Solid-Liquid-Gas Management for Low-Cost Hydrogen Gas Batteries.

Aqueous nickel-hydrogen gas (Ni-H 2 ) batteries with excellent durability (>10,000 cycles) are important candidates for grid-scale energy storage but are hampered by the high-cost Pt electrode with limited performance. Herein, we report a low-cost nickel-molybdenum (NiMo) alloy as an efficient bifunctional hydrogen evolution and oxidation reaction (HER/HOR) catalyst for Ni-H 2 batteries in alkaline electrolytes. The NiMo alloy demonstrates a high HOR mass-specific kinetic current of 28.8 mA mg -1 at 50 mV as well as a low HER overpotential of 45 mV at a current density of 10 mA cm -2 , which is better than most nonprecious metal catalysts. Furthermore, we apply a solid-liquid-gas management strategy to constitute a conductive, hydrophobic network of NiMo using multiwalled carbon nanotubes (NiMo-hydrophobic MWCNT) in the electrode to accelerate HER/HOR activities for much improved Ni-H 2 battery performance.
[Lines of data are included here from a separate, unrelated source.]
-- ==== Sys2Proof/Decode.lean ====
section
/-! DEFINITION. The decoder and the encoder, from spec/30_encoding.md R90 to R99 and R101. -/

namespace Sys2Proof

/-- Bit `k` of a word, bit 0 the least significant (spec/00_scope.md R8). -/
def bit (w : Word) (k : Nat) : Bool := w.getLsbD k

/-- The eight classes of a word with IR[7] = 0 (R93, R94). -/
inductive InstrClass where
  | ld | st | data | jr | jmp | jmpif | clf | io
  deriving DecidableEq, Repr

/-- The eight ALU operations (spec/42_alu.md R191). -/
inductive AluOp where
  | add | shr | shl | not | and | or | xor | cmp
  deriving DecidableEq, Repr

/-- The register a 2-bit field names, high bit first (R96). -/
def Reg.ofBits : Bool → Bool → Reg
  | false, false => .r0
  | false, true => .r1
  | true, false => .r2
  | true, true => .r3

/-- `IR[6:4]` as a class, high bit first (R94). -/
def InstrClass.ofBits : Bool → Bool → Bool → InstrClass
  | false, false, false => .ld
  | false, false, true => .st
  | false, true, false => .data
  | false, true, true => .jr
  | true, false, false => .jmp
  | true, false, true => .jmpif
  | true, true, false => .clf
  | true, true, true => .io

/-- `IR[6:4]` as an ALU operation, high bit first (R92, spec/42_alu.md R191). -/
def AluOp.ofBits : Bool → Bool → Bool → AluOp
  | false, false, false => .add
  | false, false, true => .shr
  | false, true, false => .shl
  | false, true, true => .not
  | true, false, false => .and
  | true, false, true => .or
  | true, true, false => .xor
  | true, true, true => .cmp

/-- The 3-bit operation selector, the value of `IR[6:4]` (spec/42_alu.md R191). -/
def AluOp.code : AluOp → BitVec 3
  | .add => 0
  | .shr => 1
  | .shl => 2
  | .not => 3
  | .and => 4
  | .or => 5
  | .xor => 6
  | .cmp => 7

/-- Data is 0 and Addr is 1 (R95, decision D19). -/
def IoSel.ofBit : Bool → IoSel
  | false => .data
  | true => .addr

/-- `IR[7]`: is this a two-register ALU operation (R92). -/
def isAlu (w : Word) : Bool := bit w 7

/-- `IR[6:4]` as a class (R93). -/
def fieldClass (w : Word) : InstrClass := .ofBits (bit w 6) (bit w 5) (bit w 4)

/-- `IR[6:4]` as an ALU operation (R92). -/
def fieldOp (w : Word) : AluOp := .ofBits (bit w 6) (bit w 5) (bit w 4)

/-- `a = IR[3:2]`. -/
def fieldA (w : Word) : Reg := .ofBits (bit w 3) (bit w 2)

/-- `b = IR[1:0]`. -/
def fieldB (w : Word) : Reg := .ofBits (bit w 1) (bit w 0)

/-- `da = IR[2]`. -/
def fieldDa (w : Word) : IoSel := .ofBit (bit w 2)

/-- JMPIF's mask: C = IR[3], A = IR[2], E = IR[1], Z = IR[0] (R95, decision D9). -/
def fieldMask (w : Word) : FlagMask := ⟨bit w 3, bit w 2, bit w 1, bit w 0⟩

/-- `IR[3:2]` as the ignored field of DATA and JR (R95). -/
def fieldIgn2 (w : Word) : BitVec 2 := w.extractLsb' 2 2

/-- `IR[3:0]` as the ignored field of JMP and CLF (R95). -/
def fieldIgn4 (w : Word) : BitVec 4 := w.extractLsb' 0 4

/-- Two words when `IR[7] = 0` and the class is DATA, JMP or JMPIF, one otherwise (R91, R99). -/
def isTwoWord (w : Word) : Bool :=
  !isAlu w && (fieldClass w == .data || fieldClass w == .jmp || fieldClass w == .jmpif)

/-- The instruction of a two-register ALU word (R92). -/
def aluInstr (op : AluOp) (a b : Reg) : Instr :=
  match op with
  | .add => .add a b
  | .shr => .shr a b
  | .shl => .shl a b
  | .not => .not a b
  | .and => .and a b
  | .or => .or a b
  | .xor => .xor a b
  | .cmp => .cmp a b

/-- The instruction an opcode word `w` and the word after it stand for. It is total: every opcode byte is some
instruction (R98, R101), and `IR[15:8]` is not read (R90). `second` is read only by a 2-word class. -/
def instrOf (w second : Word) : Instr :=
  if isAlu w then aluInstr (fieldOp w) (fieldA w) (fieldB w)
  else
    match fieldClass w with
    | .ld => .ld (fieldA w) (fieldB w)
    | .st => .st (fieldA w) (fieldB w)
    | .data =>
      if fieldIgn2 w = 0 then .data (fieldB w) second else .dataUndef (fieldIgn2 w) (fieldB w) second
    | .jr => if fieldIgn2 w = 0 then .jr (fieldB w) else .jrUndef (fieldIgn2 w) (fieldB w)
    | .jmp => if fieldIgn4 w = 0 then .jmp second else .jmpUndef (fieldIgn4 w) second
    | .jmpif => if (fieldMask w).isEmpty then .jmpifEmpty second else .jmpif (fieldMask w) second
    | .clf => if fieldIgn4 w = 0 then .clf else .clfUndef (fieldIgn4 w)
    | .io => if bit w 3 then .outp (fieldDa w) (fieldB w) else .inp (fieldDa w) (fieldB w)

/-- Why a list of words is no instruction. The machine itself never meets either: memory always has a next word. -/
inductive DecodeError where
  /-- The list is empty. -/
  | noWord
  /-- The opcode word is of a 2-word instruction and no word follows it. -/
  | secondWordMissing
  deriving DecidableEq, Repr

/-- The instruction at the head of a list of words, with the words after it. -/
def decode : List Word → Except DecodeError (Instr × List Word)
  | [] => .error .noWord
  | w :: rest =>
    if isTwoWord w then
      match rest with
      | [] => .error .secondWordMissing
      | second :: rest' => .ok (instrOf w second, rest')
    else .ok (instrOf w 0, rest)

/-- The host's numbering: the first word is bits 15..0, the second word bits 31..16, and every bit from `nbits` up
is 0. A word has no byte order inside the core (spec/20_memory.md R70). -/
def tableWords (nbits w : Nat) : Word × Word :=
  let v := w % 2 ^ nbits
  (BitVec.ofNat 16 v, BitVec.ofNat 16 (v / 65536))

/-- What the decoder reads from the host's word. -/
def decodeTableWord (nbits w : Nat) : Option Instr :=
  match decode [(tableWords nbits w).1, (tableWords nbits w).2] with
  | .ok (i, _) => some i
  | .error _ => none

/-- A register's number in a field (R96). -/
def Reg.code : Reg → Word
  | .r0 => 0
  | .r1 => 1
  | .r2 => 2
  | .r3 => 3

/-- Data is 0 and Addr is 1 (R95). -/
def IoSel.code : IoSel → Word
  | .data => 0
  | .addr => 1

/-- The mask in `IR[3:0]`: `C<<3 | A<<2 | E<<1 | Z` (R97). -/
def FlagMask.code (m : FlagMask) : Word :=
  (if m.c then 8 else 0) ||| (if m.a then 4 else 0) ||| (if m.e then 2 else 0) ||| (if m.z then 1 else 0)

/-- `base | a<<2 | b`, the layout of every two-register word (R97). -/
def twoReg (base : Word) (a b : Reg) : Word := base ||| (a.code <<< 2) ||| b.code

/-- The words of an instruction, the high byte 0 (R97, R98). -/
def encode : Instr → List Word
  | .ld a b => [twoReg 0x00 a b]
  | .st a b => [twoReg 0x10 a b]
  | .data b lit => [0x20 ||| b.code, lit]
  | .jr b => [0x30 ||| b.code]
  | .jmp addr => [0x40, addr]
  | .jmpif mask addr => [0x50 ||| mask.code, addr]
  | .clf => [0x60]
  | .inp da b => [0x70 ||| (da.code <<< 2) ||| b.code]
  | .outp da b => [0x78 ||| (da.code <<< 2) ||| b.code]
  | .add a b => [twoReg 0x80 a b]
  | .shr a b => [twoReg 0x90 a b]
  | .shl a b => [twoReg 0xA0 a b]
  | .not a b => [twoReg 0xB0 a b]
  | .and a b => [twoReg 0xC0 a b]
  | .or a b => [twoReg 0xD0 a b]
  | .xor a b => [twoReg 0xE0 a b]
  | .cmp a b => [twoReg 0xF0 a b]
  | .dataUndef ign b lit => [0x20 ||| (ign.setWidth 16 <<< 2) ||| b.code, lit]
  | .jrUndef ign b => [0x30 ||| (ign.setWidth 16 <<< 2) ||| b.code]
  | .jmpUndef ign addr => [0x40 ||| ign.setWidth 16, addr]
  | .jmpifEmpty addr => [0x50, addr]
  | .clfUndef ign => [0x60 ||| ign.setWidth 16]

/-- A row of the opcode table: a word is in it when its masked bits equal `value`. -/
structure OpcodeRow where
  mask : Word
  value : Word
  mnemonic : String
  deriving DecidableEq, Repr

/-- The rows of spec/opcode_table.json for IR[7] = 0, canonical patterns before the ones the source does not list,
as the table's notes order them. The empty mask stands before JMPIF, whose own range is 0x51 to 0x5F (R94, log 14). -/
def nonAluRows : List OpcodeRow := [
  ⟨0x00F0, 0x0000, "LD_Ra_Rb"⟩,
  ⟨0x00F0, 0x0010, "ST_Ra_Rb"⟩,
  ⟨0x00FC, 0x0020, "DATA_Rb__lit"⟩,
  ⟨0x00FC, 0x0030, "JR_Rb"⟩,
  ⟨0x00FF, 0x0040, "JMP_addr"⟩,
  ⟨0x00FF, 0x0050, "JMPIF_empty_mask__undefined_0x50"⟩,
  ⟨0x00F0, 0x0050, "JMP_flags__addr__JMPIF"⟩,
  ⟨0x00FF, 0x0060, "CLF"⟩,
  ⟨0x00F8, 0x0070, "IN_Data_Addr__Rb"⟩,
  ⟨0x00F8, 0x0078, "OUT_Data_Addr__Rb"⟩,
  ⟨0x00F0, 0x0020, "DATA_Rb__lit__undefined_0x24-0x2F"⟩,
  ⟨0x00F0, 0x0030, "JR_Rb__undefined_0x34-0x3F"⟩,
  ⟨0x00F0, 0x0040, "JMP_addr__undefined_0x41-0x4F"⟩,
  ⟨0x00F0, 0x0060, "CLF__undefined_0x61-0x6F"⟩]

/-- The rows of spec/opcode_table.json for IR[7] = 1. -/
def aluRows : List OpcodeRow := [
  ⟨0x00F0, 0x0080, "ADD_Ra_Rb"⟩,
  ⟨0x00F0, 0x0090, "SHR_Ra_Rb"⟩,
  ⟨0x00F0, 0x00A0, "SHL_Ra_Rb"⟩,
  ⟨0x00F0, 0x00B0, "NOT_Ra_Rb"⟩,
  ⟨0x00F0, 0x00C0, "AND_Ra_Rb"⟩,
  ⟨0x00F0, 0x00D0, "OR_Ra_Rb"⟩,
  ⟨0x00F0, 0x00E0, "XOR_Ra_Rb"⟩,
  ⟨0x00F0, 0x00F0, "CMP_Ra_Rb"⟩]

/-- The whole opcode table. -/
def opcodeTable : List OpcodeRow := nonAluRows ++ aluRows

/-- The table's name for an opcode word: that of the first row it matches. -/
def tableMnemonic (w : Word) : Option String :=
  (opcodeTable.find? fun r => w &&& r.mask == r.value).map OpcodeRow.mnemonic

/-- The table's name for an instruction. -/
def Instr.mnemonic : Instr → String
  | .ld _ _ => "LD_Ra_Rb"
  | .st _ _ => "ST_Ra_Rb"
  | .data _ _ => "DATA_Rb__lit"
  | .jr _ => "JR_Rb"
  | .jmp _ => "JMP_addr"
  | .jmpif _ _ => "JMP_flags__addr__JMPIF"
  | .clf => "CLF"
  | .inp _ _ => "IN_Data_Addr__Rb"
  | .outp _ _ => "OUT_Data_Addr__Rb"
  | .add _ _ => "ADD_Ra_Rb"
  | .shr _ _ => "SHR_Ra_Rb"
  | .shl _ _ => "SHL_Ra_Rb"
  | .not _ _ => "NOT_Ra_Rb"
  | .and _ _ => "AND_Ra_Rb"
  | .or _ _ => "OR_Ra_Rb"
  | .xor _ _ => "XOR_Ra_Rb"
  | .cmp _ _ => "CMP_Ra_Rb"
  | .dataUndef _ _ _ => "DATA_Rb__lit__undefined_0x24-0x2F"
  | .jrUndef _ _ => "JR_Rb__undefined_0x34-0x3F"
  | .jmpUndef _ _ => "JMP_addr__undefined_0x41-0x4F"
  | .jmpifEmpty _ => "JMPIF_empty_mask__undefined_0x50"
  | .clfUndef _ => "CLF__undefined_0x61-0x6F"

end Sys2Proof
end

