-- ==== Sys2Proof/Machine/Gates.lean ====
section
/-! DEFINITION. The circuit primitives: gates, the latch cell and the word register with its enabler
(spec/40_storage_cells.md R121 to R131). The machine's step uses their functions at the phase level (R126, R130, R131);
claims say that the two agree. Log 19. -/

namespace Sys2Proof.Machine

/-- R121. -/
def gateNand (x y : Bool) : Bool := !(x && y)

/-- NOT as its NAND composition (R122). -/
def gateNot (x : Bool) : Bool := gateNand x x

/-- AND as its NAND composition (R122). -/
def gateAnd (x y : Bool) : Bool := gateNot (gateNand x y)

/-- OR as its NAND composition (R122). -/
def gateOr (x y : Bool) : Bool := gateNand (gateNot x) (gateNot y)

/-- NOR as its NAND composition (R122). -/
def gateNor (x y : Bool) : Bool := gateNot (gateOr x y)

/-- XOR as its NAND composition (R122). -/
def gateXor (x y : Bool) : Bool :=
  let n := gateNand x y
  gateNand (gateNand x n) (gateNand y n)

/-- `ANDn`: the reduction of the 2-input gate (R124). -/
def gateAndN : List Bool → Bool
  | [] => true
  | x :: t => gateAnd x (gateAndN t)

/-- `ORn`: the reduction of the 2-input gate (R124). -/
def gateOrN : List Bool → Bool
  | [] => false
  | x :: t => gateOr x (gateOrN t)

/-- The four NAND gates of a latch cell; `g2` is the output (R128). -/
structure LatchGates where
  g0 : Bool
  g1 : Bool
  g2 : Bool
  g3 : Bool
  deriving DecidableEq, Repr

/-- One internal pass: g0, g1, g2 and g3 in that order (R128). -/
def LatchGates.pass (g : LatchGates) (i s : Bool) : LatchGates :=
  let g0 := gateNand i s
  let g1 := gateNand g0 s
  let g2 := gateNand g0 g.g3
  let g3 := gateNand g2 g1
  ⟨g0, g1, g2, g3⟩

/-- One external `Update(i, s)`: exactly two internal passes (R127). -/
def LatchGates.update (g : LatchGates) (i s : Bool) : LatchGates := (g.pass i s).pass i s

/-- A cell that holds `q`: the consistent state `g2 = q`, `g3 = NOT q` (R128). -/
def LatchGates.holds (g : LatchGates) (q : Bool) : Bool := g.g2 == q && g.g3 == !q

/-- The latch cell's function (R126). -/
def latchNext (q i s : Bool) : Bool := if s then i else q

/-- The number whose lowest `n` bits are given, the others 0. -/
def bitsValue (f : Nat → Bool) : Nat → Nat
  | 0 => 0
  | n + 1 => bitsValue f n + (if f n then 2 ^ n else 0)

/-- A word from its bits, bit 0 the least significant (spec/00_scope.md R8). -/
def wordOfBits (f : Nat → Bool) : Word := BitVec.ofNat 16 (bitsValue f 16)

/-- A word register: 16 latch cells with one Set line (R129, R130). -/
def wordRegisterNext (q input : Word) (set : Bool) : Word :=
  wordOfBits fun k => latchNext (bit q k) (bit input k) set

/-- The enabler: 16 AND gates with one Enable line (R131). -/
def enabler (q : Word) (enable : Bool) : Word := wordOfBits fun k => gateAnd (bit q k) enable

end Sys2Proof.Machine
end

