-- ==== Sys2Proof/Laws/Step.lean ====
section
/-! SUPPORT. The step at an instruction boundary, and the state the host places an instruction in. -/

namespace Sys2Proof.Machine

/-- What the decoder reads from two words is the instruction of the first with the second as its operand word. -/
theorem decode_two {w second : Word} {i : Instr} {rest : List Word} (h : decode [w, second] = .ok (i, rest)) :
    i = instrOf w second := by
  simp only [decode] at h
  split at h
  · simp only [Except.ok.injEq, Prod.mk.injEq] at h
    exact h.1.symm
  · rename_i h2
    simp only [Except.ok.injEq, Prod.mk.injEq] at h
    rw [← h.1]
    simp only [isTwoWord, Bool.and_eq_true] at h2
    simp only [instrOf]
    split
    · rfl
    · rename_i h7
      cases hc : fieldClass w <;> simp [h7, hc] at h2 ⊢

/-- At a boundary a step is the meaning of the instruction at IAR, on the state the fetch leaves. -/
theorem step_boundary {s : State} (h : s.phase.isBoundary = true) : step s = exec (nextInstr s) (fetch s) := by
  simp [step, h]

/-- The instruction the host places is the one the very next step fetches and runs, in every state (log 16). -/
theorem step_withFetchWord (s : State) (nbits w : Nat) (i : Instr) (h : decodeTableWord nbits w = some i) :
    step (s.withFetchWord nbits w) = exec i (fetch (s.withFetchWord nbits w)) := by
  have hd : i = instrOf (tableWords nbits w).1 (tableWords nbits w).2 := by
    unfold decodeTableWord at h
    split at h
    · rename_i j rest hj
      simp only [Option.some.injEq] at h
      rw [← h]
      exact decode_two hj
    · simp at h
  have hne : ¬ s.iar + 1 = s.iar := by
    intro e
    have := congrArg BitVec.toNat e
    simp only [BitVec.toNat_add] at this
    have h1 : (1 : Word).toNat = 1 := rfl
    rw [h1] at this
    have := s.iar.isLt
    omega
  have hn : nextInstr (s.withFetchWord nbits w) = i := by
    rw [hd]
    have : ∀ p : State, p.iar = s.iar → (∀ x, p.load x = ((s.store (s.iar + 1) (tableWords nbits w).2).store s.iar
        (tableWords nbits w).1).load x) → nextInstr p = instrOf (tableWords nbits w).1 (tableWords nbits w).2 := by
      intro p h1 h2
      simp [nextInstr, h1, h2, State.load_store]
    unfold State.withFetchWord
    by_cases hp : s.phase.isBoundary = true
    · simp only [hp, if_true]
      exact this _ rfl fun _ => rfl
    · simp only [hp]
      exact this _ rfl fun _ => rfl
  have hb : (s.withFetchWord nbits w).phase.isBoundary = true := by
    unfold State.withFetchWord
    by_cases hp : s.phase.isBoundary = true
    · simp [hp]
    · simp only [hp]
      rfl
  rw [step_boundary hb, hn]

end Sys2Proof.Machine
end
As a result, Ni-H 2 cells based on the NiMo-hydrophobic MWCNT electrode show a high energy density of 118 Wh kg -1 and a low cost of only 67.5 $ kWh -1 . With the low cost, high energy density, excellent durability, and improved energy efficiency, the Ni-H 2 cells show great potential for practical grid-scale energy storage.